Researchers on track to prevent train wrecks

Trains may become safer soon, due to an EU-funded, multinational research project.

A team of European and Israeli scientists is devising an electromagnetic sensing system that could serve as an early-warning mechanism for the natural disasters that cause trains to derail.

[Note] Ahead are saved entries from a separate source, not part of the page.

theorem moves_index : Moves IndexFits := by
  have index := indexRules_fits.acts.moves
  have fills := writes_fills (fun _ => True)
  exact {
    setTime := fun _ k => k
    setRefreshElapsed := fun _ k => k
    setLanes := fun _ k => k
    setCheck := fun _ k => k
    setMem := fun _ _ k => k
    setReadout := fun _ _ k => k
    setNotices := fun _ _ k => k
    setAveragerRam := fun _ _ k => k
    setDrams := fun _ _ _ _ k => k
    putMarker := fun u m order k => ⟨index.putMarker u m order k.1, fills.putMarker u m order k.2⟩
    putTrack := fun t u tame k => ⟨index.putTrack t u tame k.1, fills.putTrack t u tame k.2⟩
    putAverager := fun _ _ _ k => k
    mapRecords := fun t f tame k => ⟨index.mapRecords t f tame k.1, fills.mapRecords t f tame k.2⟩
    takeEvent := fun ev t k => ⟨index.takeEvent ev t k.1, k.2.takeEvent ev t⟩
    takeLoss := fun u t k => ⟨index.takeLoss u t k.1, k.2.takeLoss u t⟩
    takeWord := fun t word parity k => ⟨index.takeWord t word parity k.1, k.2.takeWord t word parity⟩
    commit := fun t struct limits k => ⟨index.commit t struct limits k.1, k.2.commit t⟩
    armTrack := fun t count unbound small k =>
      ⟨index.armTrack t count unbound small k.1, (k.2.leave (TrackState.fills_of_unbound unbound)).turn rfl⟩
    stopTrack := fun t k => ⟨index.stopTrack t k.1, k.2.stopTrack t⟩
    abortTrack := fun t k => ⟨index.abortTrack t k.1, k.2.abortTrack t⟩
    clearTrack := fun t k => ⟨index.clearTrack t k.1, k.2.clearTrack t⟩
    applyItem := fun t l item unbound passed k =>
      ⟨index.applyItem t l item unbound passed k.1, k.2.applyItem t l item unbound⟩
    setKept := fun t v x mem was room k => ⟨index.setKept t v x mem was room k.1, k.2.setKept t v x⟩
    drop := fun t r mem complete k => ⟨index.drop t r mem complete k.1, k.2.drop (k.1 t).1 mem complete⟩
    freshStart := fun t base kk coasted good free k =>
      ⟨index.freshStart t base kk coasted good free k.1,
        k.2.of_count (fun u => by simp [freshStart_eq, replaceAverager, State.records])
          (fun u => by simp [freshStart_eq, State.track])⟩
    resetPart := fun k => ⟨index.resetPart k.1, k.2.resetPart⟩ }

theorem indexFits_reset : IndexFits State.reset := by
  refine ⟨fun t => ?_, fun t => ⟨fun _ => ?_, fun no => absurd trivial no⟩⟩
  · rw [State.reset_indexOf, (State.reset_counter t).1]
    exact ⟨⟨List.Pairwise.nil, fun _ y hy => (nomatch hy)⟩, by decide, fun y hy => (nomatch hy), Nat.zero_le _,
      Nat.zero_le _, Nat.zero_le _⟩
  · simp [State.records, State.reset, State.track, fillingCount, TrackUnit.reset, TrackState.fills]

theorem steps_index : Steps IndexFits where
  toMoves := moves_index
  setLink _ k := k
  reset _ _ _ := indexFits_reset

/-- Settles O57. -/
theorem sweepIndexesStayInOrder : Obligations.SweepIndexesStayInOrder := by
  have eq : IndexInOrder = IndexFits := funext fun s => propext (indexInOrder_iff s)
  unfold Obligations.SweepIndexesStayInOrder
  rw [eq]
  exact steps_index.kept (fun _ _ k => k)
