-- ==== Sys2Proof/Machine/Encoder.lean ====
section
/-! DEFINITION. The character encoder ROM and the command ENC (41_encoder.md). -/

namespace Sys2Proof.Machine

/-- `fold(c)`: lowercase ASCII letters to uppercase, every other byte unchanged (41_encoder.md R111). -/
def fold (c : Byte) : Byte :=
  if 0x61 ≤ c.toNat ∧ c.toNat ≤ 0x7A then c - 0x20#8 else c

/-- `RomRead(c)`: `CHAR_ROM[c]` (00_scope.md R14). -/
def romRead (r : Rom) (c : Byte) : Byte := r.charRom[c.toNat]'c.isLt

/-- `encode(c) = CHAR_ROM[fold(c)]` (41_encoder.md R113). -/
def encodeSymbol (r : Rom) (c : Byte) : Byte := romRead r (fold c)

/-- ENC: `RES <- zext_32(encode(b))` (41_encoder.md R114). -/
def execEnc (b : Byte) (s : State) : Host.Outcome State Fault Refusal :=
  .next (s.setRes ((encodeSymbol s.rom b).setWidth 32))

end Sys2Proof.Machine
end

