-- ==== Sys2Proof/Machine/Regulator.lean ====
section
/-! DEFINITION. The regulator stage of a pass (46_regulator.md R231 to R234). -/

namespace Sys2Proof.Machine

/-- The stage is due: `elapsed(now, REG_LAST) >= REG_PERIOD` (46_regulator.md R231). -/
def regDue (now : Word) (s : State) : Bool := decide (s.cfg.regPeriod ≤ elapsed now s.regLast)

/-- The control law on a connected sample, on unbounded integers (46_regulator.md R232, R233). -/
def nextDuty (e : EffCfg) (vRaw duty : BitVec 16) : BitVec 16 :=
  let lhs := vRaw.toNat * e.vNum.toNat
  let rhs := e.vTarget.toNat * e.vDen.toNat
  if lhs < rhs then BitVec.ofInt 16 (min (duty.toNat + 1 : Int) e.dutyMax.toNat)
  else if lhs > rhs then BitVec.ofInt 16 (max (duty.toNat - 1 : Int) e.dutyMin.toNat)
  else duty

/-- `reg_stage(in)` (46_regulator.md R232). -/
def regStage (p : PassIn) (s : State) : State :=
  if regDue p.now s then
    let s := { s with regLast := p.now }
    if p.vConn then
      let s := s.setVDisc false
      { s with duty := nextDuty s.cfg p.vRaw s.duty }
    else s.setVDisc true
  else s

end Sys2Proof.Machine
end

Sri Lanka's Queen of the Sea was derailed in the 2004 tsunami

“Sinkholes, avalanches, landslides, earthquakes, flash floods — these disasters can cause train wrecks anywhere around the world,” said Tel Aviv University’s Professor Lev Eppelbaum in a ScienceDaily report. “We are hoping to develop a platform that can be fitted to any railway, passenger or freight carrier, to better predict natural disasters and possible terror attacks on rail lines.”

Professor Lev Eppelbaum

The Integrated System for Transport Infrastructures Surveillance and Monitoring by Electromagnetic Sensing (ISTIMES) initiative is part of the EU’s Seventh Framework Programme (FP7), which provides funding for scientific and technological projects. Researchers from Norway, Romania, France, Italy, Switzerland and Sweden are assisting Eppelbaum on this initiative.

Train accidents caused by natural disasters are common—the 2004 Southeast Asian tsunami derailed the Sri Lankan Queen of the Sea train and killed 1,700. Many smaller accidents have occurred around the globe since, and the researchers hope to implement their early-warning system in railroads worldwide.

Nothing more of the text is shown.